The second representation 1011 is processed S840 by applying a second neural network 1030 (second feature extraction network). The processing generates a third latent representation and a fourth latent representation. Similarly to the first feature extraction network, the second feature extraction network 1030 may include at least a plurality of downsampling layers 1031 , a bottleneck layer 1032 and a plurality of upsampling layers 1033 to 1035.

The second representation 1011 out of the two exemplary representations may be processed to obtain a same resolution as the first representation before applying the second neural network. Such processing may involve an interpolation, for example a bicubic upsampling, to obtain the same resolution as the first representation. The processed second representation 1012 is provided as input to a second exemplary feature extraction network 1030.

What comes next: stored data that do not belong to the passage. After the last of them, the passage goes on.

-- ==== Sys2Proof/Laws/Clerk.lean ====
section
/-!
SUPPORT. What executing one instruction comes to: counters change only counter registers, an instruction that is ready runs its
body at once, and one that is complete retires.
-/
namespace Sys2Proof.Machine

/-! ## Nothing but one clerk -/

theorem OnlyClerk.refl (s : State) (c : Nat) : OnlyClerk s s c :=
  ⟨⟨s.regs, [], s.clerks, s.lineCaches, by simp, by simp⟩, fun _ _ => rfl, fun _ _ => rfl⟩

theorem OnlyClerk.trans {s t u : State} {c : Nat} (h : OnlyClerk s t c) (h' : OnlyClerk t u c) : OnlyClerk s u c := by
  obtain ⟨⟨r, ms, cl, lc, ht, hm⟩, hr, hc⟩ := h
  obtain ⟨⟨r', ms', cl', lc', hu, hm'⟩, hr', hc'⟩ := h'
  refine ⟨⟨r', ms ++ ms', cl', lc', ?_, ?_⟩, fun k hk => (hr' k hk).trans (hr k hk), fun x hx => (hc' x hx).trans (hc x hx)⟩
  · subst hu ht; simp
  · intro m h
    rcases List.mem_append.1 h with h | h
    · exact hm m h
    · exact hm' m h

theorem OnlyClerk.setClerk (s : State) (c : Nat) (k : Clerk) : OnlyClerk s (s.setClerk c k) c :=
  ⟨⟨s.regs, [], s.clerks.set c k, s.lineCaches, by simp [State.setClerk], by simp⟩, fun _ _ => rfl,
    fun _ h => State.clerk_setClerk_ne _ _ h⟩

theorem OnlyClerk.modClerk (s : State) (c : Nat) (f : Clerk → Clerk) : OnlyClerk s (s.modClerk c f) c :=
  OnlyClerk.setClerk _ _ _

@[simp] theorem State.clerk_modClerk_self (s : State) (c : Nat) (f : Clerk → Clerk) :
    (s.modClerk c f).clerk c = f (s.clerk c) := State.clerk_setClerk_self _ _ _

theorem OnlyClerk.setReg (s : State) (c k : Nat) (v : Word) (h : counterKey c k = true) : OnlyClerk s (s.setReg k v) c := by
  refine ⟨⟨s.regs.set k v, [], s.clerks, s.lineCaches, by simp [State.setReg], by simp⟩, fun j hj => ?_, fun _ _ => rfl⟩
  exact State.reg_setReg_ne _ _ (fun e => by subst e; simp_all)

/-! ## Counters (R86) -/

theorem counterKey_L (c k : Nat) (h : k < 8) : counterKey c (Reg.PCNT_L c k) = true := by
  simp [counterKey, Reg.PCNT_L, Reg.PCNT_OVF, Reg.PCNT_RETH, clerkKey]; omega
theorem counterKey_H (c k : Nat) (h : k < 8) : counterKey c (Reg.PCNT_H c k) = true := by
  simp [counterKey, Reg.PCNT_L, Reg.PCNT_H, Reg.PCNT_OVF, Reg.PCNT_RETH, clerkKey]; omega
theorem counterKey_OVF (c : Nat) : counterKey c (Reg.PCNT_OVF c) = true := by simp [counterKey]
theorem counterKey_RET (c k : Nat) (h : k = Reg.PCNT_RETL c ∨ k = Reg.PCNT_RETM c ∨ k = Reg.PCNT_RETH c) :
    counterKey c k = true := by
  rcases h with rfl | rfl | rfl <;>
    simp [counterKey, Reg.PCNT_L, Reg.PCNT_OVF, Reg.PCNT_RETL, Reg.PCNT_RETM, Reg.PCNT_RETH, clerkKey]

/-- An event counts in the clerk's counters and nowhere else. -/
theorem State.pcntOne_only (s : State) (c ev n k : Nat) (hk : k < 8) : OnlyClerk s (s.pcntOne c ev n k) c ∧
    (s.pcntOne c ev n k).clerk c = s.clerk c := by
  unfold State.pcntOne
  simp only
  split
  · exact ⟨.refl _ _, rfl⟩
  · have h1 : OnlyClerk s (s.setReg2 (Reg.PCNT_L c k) (Reg.PCNT_H c k)
        ((s.reg2 (Reg.PCNT_L c k) (Reg.PCNT_H c k) + n) % 2 ^ 32)) c :=
      (OnlyClerk.setReg _ _ _ _ (counterKey_L c k hk)).trans (OnlyClerk.setReg _ _ _ _ (counterKey_H c k hk))
    split
    · exact ⟨h1, rfl⟩
    · have h2 := h1.trans (OnlyClerk.setReg _ c (Reg.PCNT_OVF c)
        (((s.setReg2 (Reg.PCNT_L c k) (Reg.PCNT_H c k)
          ((s.reg2 (Reg.PCNT_L c k) (Reg.PCNT_H c k) + n) % 2 ^ 32)).reg (Reg.PCNT_OVF c)) ||| word (2 ^ k)) (counterKey_OVF c))
      split
      · refine ⟨h2.trans ?_, rfl⟩
        exact ⟨⟨_, [.localEv (clerkDie c) (0x40 + clerkLocal c) 1], _, _, rfl, by simp⟩, fun _ _ => rfl, fun _ _ => rfl⟩
      · exact ⟨h2, rfl⟩

theorem State.pcnt_only (s : State) (c ev n : Nat) : OnlyClerk s (s.pcnt c ev n) c ∧ (s.pcnt c ev n).clerk c = s.clerk c := by
  unfold State.pcnt
  split
  · exact ⟨.refl _ _, rfl⟩
  · suffices h : ∀ (l : List Nat) (u : State), (∀ k ∈ l, k < 8) →
        OnlyClerk u (l.foldl (fun t k => t.pcntOne c ev n k) u) c ∧
          (l.foldl (fun t k => t.pcntOne c ev n k) u).clerk c = u.clerk c from
      h _ s (by simp)
    intro l
    induction l with
    | nil => intro u _; exact ⟨.refl _ _, rfl⟩
    | cons a l ih =>
      intro u h
      obtain ⟨h1, h2⟩ := State.pcntOne_only u c ev n a (h a (by simp))
      obtain ⟨h3, h4⟩ := ih (u.pcntOne c ev n a) (fun k hk => h k (by simp [hk]))
      exact ⟨h1.trans h3, h4.trans h2⟩

/-! ## Fetch (R63, R64) -/

theorem OnlyClerk.modCache (s : State) (c g : Nat) (f : LineCache → LineCache) : OnlyClerk s (s.modCache g f) c :=
  ⟨⟨s.regs, [], s.clerks, _, by simp [State.modCache]; rfl, by simp⟩, fun _ _ => rfl, fun _ _ => rfl⟩

/-- Fetching the lines of an instruction changes the group's line cache and the clerk's counters. -/
theorem State.fetchLine_only (s : State) (c l : Nat) :
    OnlyClerk s (s.fetchLine c l) c ∧ (s.fetchLine c l).clerk c = s.clerk c := by
  unfold State.fetchLine
  simp only
  split
  · split
    · exact ⟨.refl _ _, rfl⟩
    · unfold State.demandLine State.prefetchNext
      split
      · exact ⟨(OnlyClerk.modCache ..).trans (.modCache ..), rfl⟩
      · obtain ⟨h1, h2⟩ := State.pcnt_only (s.modCache (groupKey c) fun x => x.demand l ‹List Word›) c 0x09 1
        exact ⟨(((OnlyClerk.modCache ..).trans h1).trans (.modCache ..)).trans (.modCache ..), h2⟩
  · exact ⟨.refl _ _, rfl⟩

theorem State.fetchLines_only (s : State) (c len : Nat) :
    OnlyClerk s (s.fetchLines c len) c ∧ (s.fetchLines c len).clerk c = s.clerk c := by
  unfold State.fetchLines
  generalize ((List.range len).map fun i => s.codeLine c ((s.clerk c).next i)).eraseDups = l
  suffices h : ∀ (l : List Nat) (u : State), OnlyClerk u (l.foldl (fun t k => t.fetchLine c k) u) c ∧
      (l.foldl (fun t k => t.fetchLine c k) u).clerk c = u.clerk c from h l s
  intro l
  induction l with
  | nil => intro u; exact ⟨.refl _ _, rfl⟩
  | cons a l ih =>
    intro u
    obtain ⟨h1, h2⟩ := State.fetchLine_only u c a
    obtain ⟨h3, h4⟩ := ih (u.fetchLine c a)
    exact ⟨h1.trans h3, h4.trans h2⟩

/-! ## Issue -/

/-- With no mode change pending there is nothing to settle. -/
theorem State.shadowEnd_none {s : State} {c : Nat} (h : (s.clerk c).shadow = []) : s.shadowEnd c = s := by
  simp [State.shadowEnd, h]

/-- The window test looks at the clerk's PC and at CLK_IWIN only. -/
theorem State.fetchable_congr {s u : State} {c len : Nat} (hp : (u.clerk c).pc = (s.clerk c).pc)
    (hw : u.reg (Reg.CLK_IWIN c) = s.reg (Reg.CLK_IWIN c)) : u.fetchable c len = s.fetchable c len := by
  simp [State.fetchable, State.winWords, Clerk.next, hp, hw]

theorem counterKey_IWIN (c : Nat) : counterKey c (Reg.CLK_IWIN c) = false := by
  simp [counterKey, Reg.PCNT_L, Reg.PCNT_OVF, Reg.PCNT_RETH, Reg.CLK_IWIN, clerkKey]

/-- A clerk that is ready runs its instruction's body at once, on a state where only its own issue shows. -/
theorem State.clerkInsn_ready {s : State} {c : Nat} {i : Instr} (h : Ready s c (insnLen i)) :
    ∃ u, OnlyClerk s u c ∧ u.clerk c = (s.clerk c).issued ∧ s.clerkInsn c i = State.finish c i false (insnBody i none u) := by
  obtain ⟨h1, h2, _, h3, h4, h5, h6, h7, h8⟩ := h
  -- the clerk with its accepted entry forgotten
  let a := s.modClerk c fun k => { k with entry := none }
  have ha : OnlyClerk s a c := .modClerk ..
  have hac : a.clerk c = { s.clerk c with entry := none } := State.clerk_modClerk_self ..
  have e1 : s.clerkInsn c i = a.issue c i := by
    simp [State.clerkInsn, h1, h2, State.shadowEnd_none h4, h4, a]
  -- event 0Ah, then one token less and event 01h
  let b := if (insnReads i).any (a.clerk c).lastLoad.contains then a.pcnt c 0x0A 1 else a
  have hb : OnlyClerk s b c ∧ b.clerk c = a.clerk c := by
    simp only [b]; split
    · exact ⟨ha.trans (State.pcnt_only ..).1, (State.pcnt_only ..).2⟩
    · exact ⟨ha, rfl⟩
  let d := b.modClerk c fun x => { x.modRep (fun r => { r with issued := true }) with tokens := x.tokens - 5 }
  have hd : OnlyClerk s d c := hb.1.trans (.modClerk ..)
  have hdc : d.clerk c = { s.clerk c with entry := none, tokens := (s.clerk c).tokens - 5 } := by
    simp [d, hb.2, hac, Clerk.modRep, h3]
  let e := d.pcnt c 0x01 1
  have he : OnlyClerk s e c := hd.trans (State.pcnt_only ..).1
  have hec : e.clerk c = d.clerk c := (State.pcnt_only ..).2
  have e2 : a.issue c i = e.runInsn c i none false := by
    have : ¬ ((s.clerk c).tokens < 5) := by omega
    simp [State.issue, Clerk.issueCovered, hac, h3, this, e, d, b]
  let v := e.modClerk c fun k => { k with waiting := none, grant := none, loadBuf := [], lastLoad := [] }
  have hv : OnlyClerk s v c := he.trans (.modClerk ..)
  have hvc : v.clerk c = (s.clerk c).issued := by
    simp [v, hec, hdc, Clerk.issued, h2]
  let u := v.fetchLines c (insnLen i)
  have hu : OnlyClerk s u c := hv.trans (State.fetchLines_only ..).1
  have huc : u.clerk c = (s.clerk c).issued := (State.fetchLines_only ..).2.trans hvc
  have hf : u.fetchable c (insnLen i) = true := by
    rw [← h6]
    exact State.fetchable_congr (by simp [huc, Clerk.issued]) (hu.2.1 _ (counterKey_IWIN c))
  have hr : (u.clerk c).rep = none := by simp [huc, Clerk.issued, h3]
  refine ⟨u, hu, huc, ?_⟩
  rw [e1, e2]
  show (if !(u.fetchable c (insnLen i)) then _ else _) = _
  simp only [hf, Bool.not_true, Bool.false_eq_true, ↓reduceIte]
  show (match (u.clerk c).rep with
    | none => State.finish c i false (insnBody i none u)
    | some r => u.runRepeated c i r none false) = _
  rw [hr]

/-! ## Retire -/

/-- Retiring changes the clerk's PC and products, its counters, and the shadows of its mode changes. -/
theorem State.retireAt_only (s : State) (c : Nat) (t : CodeAddr) :
    OnlyClerk s (s.retireAt c t) c ∧
      (s.retireAt c t).clerk c = { ({ s.clerk c with pc := t }.tickProducts) with
        shadow := ({ s.clerk c with pc := t }.tickProducts).shadow.map fun (m : Shadow) => { m with left := m.left - 1 } } := by
  let a := (s.modClerk c fun k => { k with pc := t }).retireUnit c
  have ha : OnlyClerk s a c := (OnlyClerk.modClerk ..).trans (.modClerk ..)
  have hac : a.clerk c = { s.clerk c with pc := t }.tickProducts := by
    simp only [a, State.retireUnit, State.clerk_modClerk_self]
  show OnlyClerk s (a.retireInsn c) c ∧ (a.retireInsn c).clerk c = _
  rw [← hac]
  unfold State.retireInsn
  simp only
  generalize ((a.reg2 (Reg.PCNT_RETL c) (Reg.PCNT_RETM c) + 2 ^ 32 * (a.reg (Reg.PCNT_RETH c)).toNat + 1) % 2 ^ 48) = n
  generalize h1 : ((a.setReg2 (Reg.PCNT_RETL c) (Reg.PCNT_RETM c) (n % 2 ^ 32)).setReg (Reg.PCNT_RETH c) (wordOf n 2)) = s1
  have k1 : OnlyClerk s s1 c := by
    subst h1
    exact ((ha.trans (.setReg _ _ _ _ (counterKey_RET _ _ (.inl rfl)))).trans
      (.setReg _ _ _ _ (counterKey_RET _ _ (.inr (.inl rfl))))).trans (.setReg _ _ _ _ (counterKey_RET _ _ (.inr (.inr rfl))))
  have c1 : s1.clerk c = a.clerk c := by subst h1; rfl
  have k2 := k1.trans (State.pcnt_only s1 c 0x02 1).1
  have c2 := (State.pcnt_only s1 c 0x02 1).2.trans c1
  split
  · have k3 := k2.trans (State.pcnt_only _ c 0x10 1).1
    have c3 := (State.pcnt_only (s1.pcnt c 0x02 1) c 0x10 1).2.trans c2
    exact ⟨k3.trans (.modClerk ..), by simp [c3]⟩
  · exact ⟨k2.trans (.modClerk ..), by simp [c2]⟩

/-- A complete instruction retires, where debug asks for no stop. -/
theorem State.retire_plain {s : State} {c : Nat} (t : CodeAddr) (h1 : (s.clerk c).shadow = [])
    (h2 : (s.clerk c).stepping = false) (h3 : (s.clerk c).haltReq = false) :
    OnlyClerk s ((s.retireAt c t).afterUnit c) c ∧
      ((s.retireAt c t).afterUnit c).clerk c = { s.clerk c with pc := t }.tickProducts := by
  obtain ⟨ho, hc⟩ := State.retireAt_only s c t
  have tick : ∀ k : Clerk, k.tickProducts.shadow = k.shadow ∧ k.tickProducts.stepping = k.stepping ∧
      k.tickProducts.haltReq = k.haltReq := by
    intro k
    unfold Clerk.tickProducts
    simp only
    repeat' split
    all_goals simp_all
  obtain ⟨t1, t2, t3⟩ := tick { s.clerk c with pc := t }
  have hc' : (s.retireAt c t).clerk c = { s.clerk c with pc := t }.tickProducts := by
    rw [hc]
    generalize hk : Clerk.tickProducts { s.clerk c with pc := t } = k at *
    have hz : k.shadow = [] := t1.trans h1
    cases k
    simp_all
  have e : (s.retireAt c t).afterUnit c = s.retireAt c t := by
    have z2 : ((s.retireAt c t).clerk c).stepping = false := by rw [hc']; exact t2.trans h2
    have z3 : ((s.retireAt c t).clerk c).haltReq = false := by rw [hc']; exact t3.trans h3
    simp [State.afterUnit, z2, z3]
  rw [e]
  exact ⟨ho, hc'⟩

/-- A body that is done retires at the next instruction. -/
theorem State.finish_done {v : State} {c : Nat} {i : Instr} {again : Bool} (h1 : (v.clerk c).shadow = [])
    (h2 : (v.clerk c).stepping = false) (h3 : (v.clerk c).haltReq = false) :
    OnlyClerk v (State.finish c i again (.done v)) c ∧
      (State.finish c i again (.done v)).clerk c = { v.clerk c with pc := (v.clerk c).next (insnLen i) }.tickProducts :=
  State.retire_plain _ h1 h2 h3

/-- A body that jumps retires at its target. -/
theorem State.finish_jump {v : State} {c : Nat} {i : Instr} {again : Bool} {a : CodeAddr} (h1 : (v.clerk c).shadow = [])
    (h2 : (v.clerk c).stepping = false) (h3 : (v.clerk c).haltReq = false) :
    OnlyClerk v (State.finish c i again (.jump v a)) c ∧
      (State.finish c i again (.jump v a)).clerk c = { v.clerk c with pc := a }.tickProducts :=
  State.retire_plain _ h1 h2 h3

/-- A ready clerk whose instruction completes with a change `f` of the clerk alone. -/
theorem State.clerkInsn_regOp {s : State} {c : Nat} {i : Instr} {f : Clerk → Clerk} (h : Ready s c (insnLen i))
    (hb : ∀ u, OnlyClerk s u c → u.clerk c = (s.clerk c).issued → insnBody i none u = regOp c f u)
    (hs : ∀ k, (f k).shadow = k.shadow ∧ (f k).stepping = k.stepping ∧ (f k).haltReq = k.haltReq ∧ (f k).pc = k.pc) :
    OnlyClerk s (s.clerkInsn c i) c ∧ (s.clerkInsn c i).clerk c =
      (s.clerk c).retires ((s.clerk c).next (insnLen i)) f := by
  obtain ⟨u, ho, hc, e⟩ := State.clerkInsn_ready h
  rw [e, hb u ho hc, regOp]
  have hm : (u.modClerk c f).clerk c = f (s.clerk c).issued := by rw [State.clerk_modClerk_self, hc]
  obtain ⟨a1, a2, a3, a4⟩ := hs (s.clerk c).issued
  obtain ⟨p1, p2⟩ := State.finish_done (v := u.modClerk c f) (c := c) (i := i) (again := false)
    (by rw [hm, a1]; exact h.noShadow) (by rw [hm, a2]; exact h.noStep) (by rw [hm, a3]; exact h.noHalt)
  refine ⟨(ho.trans (.modClerk ..)).trans p1, ?_⟩
  rw [p2, hm]
  have : (f (s.clerk c).issued).next (insnLen i) = (s.clerk c).next (insnLen i) := by
    show (f _).pc + _ = _
    rw [a4]; rfl
  rw [this]; rfl

end Sys2Proof.Machine
end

In an example, the third latent representation is an output of the bottleneck layer of the second feature extraction network. The fourth latent representation is from a layer of the second feature extraction network different from the bottleneck layer 1022. For example, the fourth latent representation is an output of the upsampling part of the second feature extraction network 1030. The fourth latent representation may be an output of a first upsampling layer 1033 in the second feature extraction network 1030 subsequently to the bottleneck layer 1032.

The first and the third latent representation are processed S850 by a combining processing, which combines said two representations. The combining processing may include concatenating 1040 of the first latent representation and the third latent representation. The combining processing may include a processing by a fully-connected neural network 1041. For example, such a fully-connected neural network 1041 may be a multilayer perceptron. The combining processing may include the concatenating 1040 and the processing by a fully- connected neural network 1041 .

An obtaining S860 of reconstructed image data 1060 includes the processing by a generation neural network 1050. The generation neural network 1050 is applied to an output of the combining processing, the second latent representation and the fourth latent representation. Such a generation neural network may be a general adversarial network (GAN), which is explained above in section Artificial neural networks.

The applying of the first feature extraction network may generate a first set of latent representations (first set of extracted features). Said first set includes the second latent representation. Similarly, the applying of the second feature extraction network may generate a second set of latent representation (second set of extracted features), which includes the fourth latent representation. Said first and second set may be provided as additional input to the generation neural network.

As already indicated above, there may be more than two representations of the same image data. In particular, N representations may be obtained, wherein N is an integer greater than two and the N representations include the first representation and the second representation.

As explained in detail above, the first representation is decoded from the bitstream. A j-th representation out of the N representations, j being two to N, may be obtained by either decoding said j-th representation from the bitstream or by downscaling of the first representation.

For instance, each of the N representations may be decoded from the bitstream. For, example, each j-th representation out of the N representations, j being two to N, may be obtained by a downscaling of the first representation. For example, a subset of representations including the first representation may be decoded from the bitstream and the remaining representations out of the N representations, which are not included in said subset may be obtained by downscaling.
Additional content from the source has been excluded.